Segment Start: DATASET EXTRACT
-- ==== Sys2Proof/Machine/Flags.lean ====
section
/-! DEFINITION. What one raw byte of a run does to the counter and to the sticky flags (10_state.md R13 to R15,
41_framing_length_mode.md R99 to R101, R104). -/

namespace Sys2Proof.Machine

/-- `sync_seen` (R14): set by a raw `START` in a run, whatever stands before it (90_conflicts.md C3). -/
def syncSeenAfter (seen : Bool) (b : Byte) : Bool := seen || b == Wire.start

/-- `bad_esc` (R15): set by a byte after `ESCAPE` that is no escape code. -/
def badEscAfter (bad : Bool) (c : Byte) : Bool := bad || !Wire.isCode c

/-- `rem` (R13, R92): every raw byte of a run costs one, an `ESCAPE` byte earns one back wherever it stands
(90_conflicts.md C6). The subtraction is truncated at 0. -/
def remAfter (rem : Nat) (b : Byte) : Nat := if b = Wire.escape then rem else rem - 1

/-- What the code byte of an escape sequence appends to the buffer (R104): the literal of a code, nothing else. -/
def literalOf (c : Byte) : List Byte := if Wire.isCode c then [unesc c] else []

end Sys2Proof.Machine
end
Segment End: DATASET EXTRACT
Segment Start: DATASET EXTRACT
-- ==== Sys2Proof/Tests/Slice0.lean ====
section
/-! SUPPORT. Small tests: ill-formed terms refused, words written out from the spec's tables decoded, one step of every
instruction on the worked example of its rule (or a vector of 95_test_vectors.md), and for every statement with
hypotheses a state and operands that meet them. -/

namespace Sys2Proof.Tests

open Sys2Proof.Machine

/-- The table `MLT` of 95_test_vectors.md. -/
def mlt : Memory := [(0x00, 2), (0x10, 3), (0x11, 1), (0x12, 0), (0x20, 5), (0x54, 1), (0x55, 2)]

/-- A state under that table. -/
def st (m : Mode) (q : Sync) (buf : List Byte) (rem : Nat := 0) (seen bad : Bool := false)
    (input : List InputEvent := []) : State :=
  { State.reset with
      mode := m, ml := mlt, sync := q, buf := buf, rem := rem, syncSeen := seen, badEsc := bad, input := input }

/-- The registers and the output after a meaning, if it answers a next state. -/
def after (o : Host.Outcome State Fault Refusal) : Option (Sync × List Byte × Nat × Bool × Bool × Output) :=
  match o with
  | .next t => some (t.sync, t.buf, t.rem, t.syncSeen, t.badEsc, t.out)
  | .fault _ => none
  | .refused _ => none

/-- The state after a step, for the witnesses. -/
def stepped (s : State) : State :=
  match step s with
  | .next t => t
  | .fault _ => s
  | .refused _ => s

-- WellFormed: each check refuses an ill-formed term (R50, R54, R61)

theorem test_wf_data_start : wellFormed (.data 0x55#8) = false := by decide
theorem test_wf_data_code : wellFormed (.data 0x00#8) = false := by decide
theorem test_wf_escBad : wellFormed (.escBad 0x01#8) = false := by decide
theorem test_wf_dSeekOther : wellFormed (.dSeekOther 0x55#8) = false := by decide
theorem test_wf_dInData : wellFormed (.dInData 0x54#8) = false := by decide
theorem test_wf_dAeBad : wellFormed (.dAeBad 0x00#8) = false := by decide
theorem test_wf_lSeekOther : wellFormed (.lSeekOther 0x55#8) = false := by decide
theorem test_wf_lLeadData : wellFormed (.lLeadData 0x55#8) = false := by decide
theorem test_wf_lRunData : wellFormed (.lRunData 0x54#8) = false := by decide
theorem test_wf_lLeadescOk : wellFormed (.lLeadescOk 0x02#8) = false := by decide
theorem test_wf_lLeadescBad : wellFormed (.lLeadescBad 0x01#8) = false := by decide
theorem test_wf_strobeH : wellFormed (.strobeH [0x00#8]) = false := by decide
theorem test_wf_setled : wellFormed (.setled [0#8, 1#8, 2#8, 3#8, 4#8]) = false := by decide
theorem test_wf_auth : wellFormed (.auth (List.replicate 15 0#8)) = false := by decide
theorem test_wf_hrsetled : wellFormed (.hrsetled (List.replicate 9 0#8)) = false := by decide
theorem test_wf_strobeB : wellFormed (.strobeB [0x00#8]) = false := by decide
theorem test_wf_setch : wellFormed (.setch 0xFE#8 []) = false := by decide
Segment End: DATASET EXTRACT
Segment Start: DATASET EXTRACT
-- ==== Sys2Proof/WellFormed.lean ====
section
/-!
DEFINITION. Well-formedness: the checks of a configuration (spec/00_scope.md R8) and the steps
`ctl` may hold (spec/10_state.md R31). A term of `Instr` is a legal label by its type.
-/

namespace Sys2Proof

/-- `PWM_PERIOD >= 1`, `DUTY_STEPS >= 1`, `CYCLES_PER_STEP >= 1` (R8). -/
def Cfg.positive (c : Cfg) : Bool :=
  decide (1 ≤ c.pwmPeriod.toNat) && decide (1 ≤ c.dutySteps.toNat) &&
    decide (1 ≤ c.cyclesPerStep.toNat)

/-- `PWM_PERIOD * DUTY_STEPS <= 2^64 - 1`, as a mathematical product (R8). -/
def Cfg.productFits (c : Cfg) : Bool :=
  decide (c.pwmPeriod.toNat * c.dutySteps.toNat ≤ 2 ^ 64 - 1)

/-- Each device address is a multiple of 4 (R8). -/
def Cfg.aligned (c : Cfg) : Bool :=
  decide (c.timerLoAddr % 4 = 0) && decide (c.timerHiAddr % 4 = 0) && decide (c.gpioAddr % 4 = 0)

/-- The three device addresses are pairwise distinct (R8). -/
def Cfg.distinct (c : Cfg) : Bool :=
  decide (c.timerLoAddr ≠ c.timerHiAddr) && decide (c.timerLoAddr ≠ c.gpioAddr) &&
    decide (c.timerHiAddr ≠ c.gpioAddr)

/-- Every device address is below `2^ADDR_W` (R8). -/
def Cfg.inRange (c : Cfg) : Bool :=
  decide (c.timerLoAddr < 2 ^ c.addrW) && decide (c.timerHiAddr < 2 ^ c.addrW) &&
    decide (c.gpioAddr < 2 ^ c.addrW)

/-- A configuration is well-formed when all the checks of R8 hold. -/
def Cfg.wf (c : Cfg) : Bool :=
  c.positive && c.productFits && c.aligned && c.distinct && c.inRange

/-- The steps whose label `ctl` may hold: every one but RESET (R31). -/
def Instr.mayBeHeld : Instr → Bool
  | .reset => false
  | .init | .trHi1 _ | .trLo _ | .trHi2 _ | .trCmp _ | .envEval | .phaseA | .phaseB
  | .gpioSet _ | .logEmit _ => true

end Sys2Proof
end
Segment End: DATASET EXTRACT
▶ **DESCRIPTION OF THE TASK**:
When the line with "-- ==== Sys2Proof/Machine/Flags.lean" is reached in the data above, start copying there, and copy each line exactly until the line with "namespace Sys2Proof.Machine" has been copied; copy nothing else.

▶ **WORKED SOLUTION**:
-- ==== Sys2Proof/Machine/Flags.lean ====
section
/-! DEFINITION. What one raw byte of a run does to the counter and to the sticky flags (10_state.md R13 to R15,
41_framing_length_mode.md R99 to R101, R104). -/

namespace Sys2Proof.Machine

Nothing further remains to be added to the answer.